In the radiation emitted by a black body, the ratio of the spectral densities at frequencies \( 2\nu \) and \( \nu \) will vary with \( \nu \) as:

• A. \( \left[ e^{h\nu / k_B T} - 1 \right]^{-1} \)
• B. \( \left[ e^{h\nu / k_B T} + 1 \right]^{-1} \)
• C. \( \left[ e^{h\nu / k_B T} - 1 \right] \)
• D. \( \left[ e^{h\nu / k_B T} + 1 \right] \)

Hint:

For black body radiation, the ratio of the spectral densities at different frequencies can be found by applying Planck's law and using the exponential dependence of the intensity.

Answer 1

The Correct Option is A

Step 1: Understanding black body radiation.
The spectral density of radiation emitted by a black body is governed by Planck's law.
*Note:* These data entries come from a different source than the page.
theorem KeepsTasks.each {α : Type} {f : Dev → α → Dev} (step : ∀ d x, KeepsTasks d (f d x)) (xs : List α) (d : Dev) : KeepsTasks d (each d xs f) := by
  induction xs generalizing d with
  | nil => exact .refl d
  | cons x r ih => exact (step d x).trans (ih _)

theorem KeepsTasks.task {d e : Dev} (keeps : KeepsTasks d e) (k : Nat) : task e k = task d k := by
  rw [Machine.task, keeps.tasks, Machine.task]

theorem HostOnly.keepsTasks {d e : Dev} (only : HostOnly d e) : KeepsTasks d e := by
  rw [← only]
  exact ⟨⟨rfl, rfl, rfl, rfl⟩, rfl, rfl, rfl⟩

theorem AccessOnly.keepsTasks {d e : Dev} (only : AccessOnly d e) : KeepsTasks d e := by
  obtain ⟨⟨ms, ps, rfl⟩, -⟩ := only
  exact ⟨⟨rfl, rfl, rfl, rfl⟩, rfl, rfl, rfl⟩

theorem UeOnly.keepsTasks {d e : Dev} (only : UeOnly d e) : KeepsTasks d e := by
  obtain ⟨ms, ps, rs, rfl⟩ := only
  exact ⟨⟨rfl, rfl, rfl, rfl⟩, rfl, rfl, rfl⟩

theorem keepsTasks_modMdie (d : Dev) (m : Nat) (f : MDie → MDie) : KeepsTasks d (modMdie d m f) := ⟨⟨rfl, rfl, rfl, rfl⟩, rfl, rfl, rfl⟩

theorem keepsTasks_modPage (d : Dev) (key : Nat) (f : Page → Page) : KeepsTasks d (modPage d key f) := ⟨⟨rfl, rfl, rfl, rfl⟩, rfl, rfl, rfl⟩

theorem keepsTasks_metaError (d : Dev) (key : Nat) : KeepsTasks d (metaError d key) := ⟨⟨rfl, rfl, rfl, rfl⟩, rfl, rfl, rfl⟩

theorem keepsTasks_watermark (fuel : Nat) (d : Dev) (m : Nat) : KeepsTasks d (watermark fuel d m) := by
  induction fuel generalizing d with
  | zero => exact .refl d
  | succ n ih =>
    unfold watermark
    simp only
    split
    · exact .refl d
    · split
      · exact (mdiesOnly_requestMig ..).access.keepsTasks.trans (ih _)
      · exact .refl d

theorem keepsTasks_watermarkCheck (d : Dev) (m : Nat) : KeepsTasks d (watermarkCheck d m) := by
  unfold watermarkCheck
  simp only
  split
  · exact (keepsTasks_modMdie ..).trans (keepsTasks_watermark ..)
  · exact keepsTasks_modMdie ..

theorem keepsTasks_takeFrame (d : Dev) (key m : Nat) : KeepsTasks d (takeFrame d key m) :=
  ((keepsTasks_modMdie ..).trans (keepsTasks_modPage ..)).trans (keepsTasks_watermarkCheck ..)

theorem keepsTasks_retire (d : Dev) (m key o : Nat) : KeepsTasks d (retire d m key o) := by
  unfold retire
  extract_lets p near ix b g c e
  have counts : KeepsTasks d b := keepsTasks_modMdie ..
  have moves : KeepsTasks b c := by
    simp only [c]
    split
    · split
      · exact (mdiesOnly_requestMig ..).access.keepsTasks
      · exact (keepsTasks_modMdie ..).trans (keepsTasks_takeFrame ..)
    · exact (keepsTasks_modMdie ..).trans (keepsTasks_modPage ..)
  have reads : KeepsTasks c { e with retireSeq := e.retireSeq + 1 } := ⟨⟨rfl, rfl, rfl, rfl⟩, rfl, rfl, rfl⟩
  exact ((counts.trans moves).trans reads).trans (HostOnly.raise ..).keepsTasks

theorem keepsTasks_correctedError (d : Dev) (m key o : Nat) : KeepsTasks d (correctedError d m key o) := by
  unfold correctedError
  extract_lets p gran ix recent b
  have counts : KeepsTasks d b := keepsTasks_modMdie ..
  clear_value b
  split
  · exact counts
  · exact counts.trans (keepsTasks_retire ..)

theorem keepsTasks_poisonedLines (d : Dev) (key : Nat) (f : Nat → Nat) (bad ls : List Nat) :
    KeepsTasks d (poisonLines (each d bad (fun d b => countUe d key (f b))) key ls) :=
  (KeepsTasks.each (fun _ _ => (ueOnly_countUe ..).keepsTasks) _ d).trans (ueOnly_poisonLines ..).keepsTasks

theorem keepsTasks_eccFinds (d : Dev) (k addr n : Nat) (ecc : Ecc) : KeepsTasks d (eccFinds d k addr n ecc).1 := by
  cases ecc with
  | cache ls =>
    refine KeepsTasks.each (fun d z => ?_) _ d
    split
    · exact ⟨⟨rfl, rfl, rfl, rfl⟩, rfl, rfl, rfl⟩
    · exact .refl d
  | hint t =>
    simp only [eccFinds]
    split
    · exact .refl d
    · exact ⟨⟨rfl, rfl, rfl, rfl⟩, rfl, rfl, rfl⟩
  | corrected ls => exact KeepsTasks.each (fun _ _ => keepsTasks_correctedError ..) _ d
  | ue ls => exact keepsTasks_poisonedLines ..
  | _ => exact .refl d

theorem keepsTasks_memAccess (own : Bool) (d : Dev) (k addr n : Nat) (ecc : Ecc) : KeepsTasks d (memAccess own d k addr n ecc).1 := by
  have touches : KeepsTasks d (touched d k addr) := keepsTasks_modPage ..
  have finds := touches.trans (keepsTasks_eccFinds (touched d k addr) k addr n ecc)
  unfold memAccess
  simp only [touched_eq]
  refine iteInduction (motive := fun r : Dev × MemClass × List Byte => KeepsTasks d r.1) (fun _ => keepsTasks_metaError ..) fun _ => ?_
  refine iteInduction (motive := fun r : Dev × MemClass × List Byte => KeepsTasks d r.1) (fun _ => .refl d) fun _ => ?_
  refine iteInduction (motive := fun r : Dev × MemClass × List Byte => KeepsTasks d r.1) (fun _ => touches) fun _ => ?_
  refine iteInduction (motive := fun r : Dev × MemClass × List Byte => KeepsTasks d r.1) (fun _ => touches.trans (keepsTasks_metaError ..)) fun _ => ?_
  refine iteInduction (motive := fun r : Dev × MemClass × List Byte => KeepsTasks d r.1) (fun _ => touches) fun _ => ?_
  refine iteInduction (motive := fun r : Dev × MemClass × List Byte => KeepsTasks d r.1) (fun _ => touches.trans ⟨⟨rfl, rfl, rfl, rfl⟩, rfl, rfl, rfl⟩) fun _ => ?_
  have counts (b : Dev) : KeepsTasks b (if own then readCount b k addr n else b) := by
    split
    · exact (accessOnly_readCount ..).keepsTasks
    · exact .refl _
  have reads := (finds.trans (counts _)).trans (mdiesOnly_tcRead _ k addr n).access.keepsTasks
  refine iteInduction (motive := fun r : Dev × MemClass × List Byte => KeepsTasks d r.1) (fun _ => reads) fun _ => ?_
  split
  · exact reads
  · exact reads.trans (keepsTasks_modMdie ..)
  · exact reads.trans (keepsTasks_poisonedLines ..)
  · exact reads.trans (keepsTasks_metaError ..)
  · exact reads

theorem keepsTasks_memReadAll (d : Dev) (k addr n : Nat) (ecc : Ecc) : KeepsTasks d (memReadAll d k addr n ecc).1 := by
  unfold memReadAll
  refine foldl_keeps (P := fun r : Dev × MemClass × List Byte => KeepsTasks d r.1) (fun r z keeps => ?_) _ (KeepsTasks.refl d)
  exact keeps.trans (keepsTasks_memAccess true r.1 k z.1.1 z.1.2.length (if z.2 = 0 then ecc else .clean))

end Sys2Proof.Machine

namespace Sys2Proof.Machine

/-! ### Update reports (R311, R353) -/

theorem modTask_held {d : Dev} {k : Nat} {t : Task} (held : task d k = some t) (f : Task → Task) : modTask d k f = setTask d k (some (f t)) := by
  simp [modTask, held]

theorem keepsTasks_setDState (d : Dev) (n : DState) (c : DWord) : KeepsTasks d (setDState d n c) :=
  KeepsTasks.trans (b := { d with dstate := n }) ⟨⟨rfl, rfl, rfl, rfl⟩, rfl, rfl, rfl⟩ (setDState_frame d n c).keepsTasks

theorem keepsTasks_followTasks (d : Dev) (c : DWord) : KeepsTasks d (followTasks d c) := by
  unfold followTasks
  simp only
  cases d.dstate with
  | ready => exact iteInduction (fun _ => keepsTasks_setDState ..) fun _ => .refl d
  | running => exact iteInduction (fun _ => keepsTasks_setDState ..) fun _ => iteInduction (fun _ => .refl d) fun _ => keepsTasks_setDState ..
  | recovering => exact iteInduction (fun _ => .refl d) fun _ => iteInduction (fun _ => keepsTasks_setDState ..) fun _ => keepsTasks_setDState ..
  | draining => exact iteInduction (fun _ => .refl d) fun _ => keepsTasks_setDState ..
  | _ => exact .refl d

/-- A move of a task sets its state, and its status as it ends. -/
theorem moveTask_moves {d : Dev} {k : Nat} {t : Task} (held : task d k = some t) (st : TaskState) (sc : Sc) (c : DWord) :
    KeepsTasks (setTask d k (some { t with st := st, endSt := if st = .ended then sc else t.endSt })) (moveTask d k st sc c) := by
  simp only [moveTask, held]
  exact (HostOnly.raise ..).keepsTasks.trans (keepsTasks_followTasks ..)

/-- A task that ends leaves its round and its requests. -/
def endedAs (t : Task) (c : Sc) : Task := { t with inRound := false, asking := none, batchReq := [], parity := none, st := .ended, endSt := c }

theorem endLocal_ok {d : Dev} {k : Nat} {t : Task} (held : task d k = some t) (active : t.st.active = true) :
    task (endLocal d k .ok 0) k = some (endedAs t .ok) ∧ (endLocal d k .ok 0).hqs = d.hqs := by
  have runs : runsTask d k = true := by simp [runsTask, held, active]
  have ends : endLocal d k .ok 0 = moveTask (setTask d k (some { t with inRound := false, asking := none, batchReq := [], parity := none })) k .ended .ok 0 := by
    simp [endLocal, runs, modTask_held held]
  have moves := moveTask_moves (task_setTask (d := d) (i := k) (some { t with inRound := false, asking := none, batchReq := [], parity := none })) .ended .ok 0
  rw [ends]
  exact ⟨(moves.task k).trans (task_setTask ..), moves.hqs⟩

/-- The task has noted the update of step n. -/
def lastUpdated (t : Task) (n : Nat) : Task := { t with lastUpd := some (max n (t.lastUpd.getD n)) }

/-- The task has noted the update of step n, and the end of a stall that it ends. -/
def noted (t : Task) (n : Nat) : Task :=
  { lastUpdated t n with stallFrom := match t.stallFrom with | some (a, b) => if a ≤ n then none else some (a, b) | none => none }

theorem noted_stalls_on {t : Task} {n : Nat} (goesOn : ∀ a b, t.stallFrom = some (a, b) → n < a) : noted t n = lastUpdated t n := by
  have kept : (lastUpdated t n).stallFrom = match t.stallFrom with | some (a, b) => if a ≤ n then none else some (a, b) | none => none := by
    cases stalled : t.stallFrom with
    | none => exact stalled
    | some z => exact stalled.trans (if_neg (Nat.not_le.2 (goesOn z.1 z.2 stalled))).symm
  rw [noted, ← kept]

theorem noted_stall_ends {t : Task} {n a b : Nat} (stalled : t.stallFrom = some (a, b)) (ends : a ≤ n) : noted t n = { lastUpdated t n with stallFrom := none } := by
  simp [noted, stalled, ends]

/-- Step n is the task's last, or the one that a stop names. -/
def lastStep (t : Task) (n : Nat) : Bool :=
  n ≥ t.stepLast || (t.st == .stopping && (match t.stopStep with | some x => decide (x ≤ n) | none => false))

theorem lastStep_iff (t : Task) (n : Nat) : lastStep t n = true ↔ t.stepLast ≤ n ∨ (t.st = .stopping ∧ ∃ x, t.stopStep = some x ∧ x ≤ n) := by
  cases named : t.stopStep with
  | none => simp [lastStep, named]
  | some x => simp [lastStep, named]

/-- A stall that the update of step n ends is over, and reported. -/
def stallEnds (d : Dev) (k n : Nat) (t : Task) : Dev :=
  match t.stallFrom with
  | some (a, b) => if a ≤ n then raise (modTask d k (fun t => { t with stallFrom := none })) (evTaskStall k (beatNow d - b) (roundClass t)) else d
  | none => d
The ratio of the spectral densities at frequencies \( 2\nu \) and \( \nu \) follows the form \( \frac{B(2\nu)}{B(\nu)} \), where \( B(\nu) \) is the Planck radiation formula. The ratio depends on the exponential terms in the denominator, leading to the form \( \left[ e^{h\nu / k_B T} - 1 \right]^{-1} \).
Step 2: Conclusion.
Thus, the correct answer is option (A).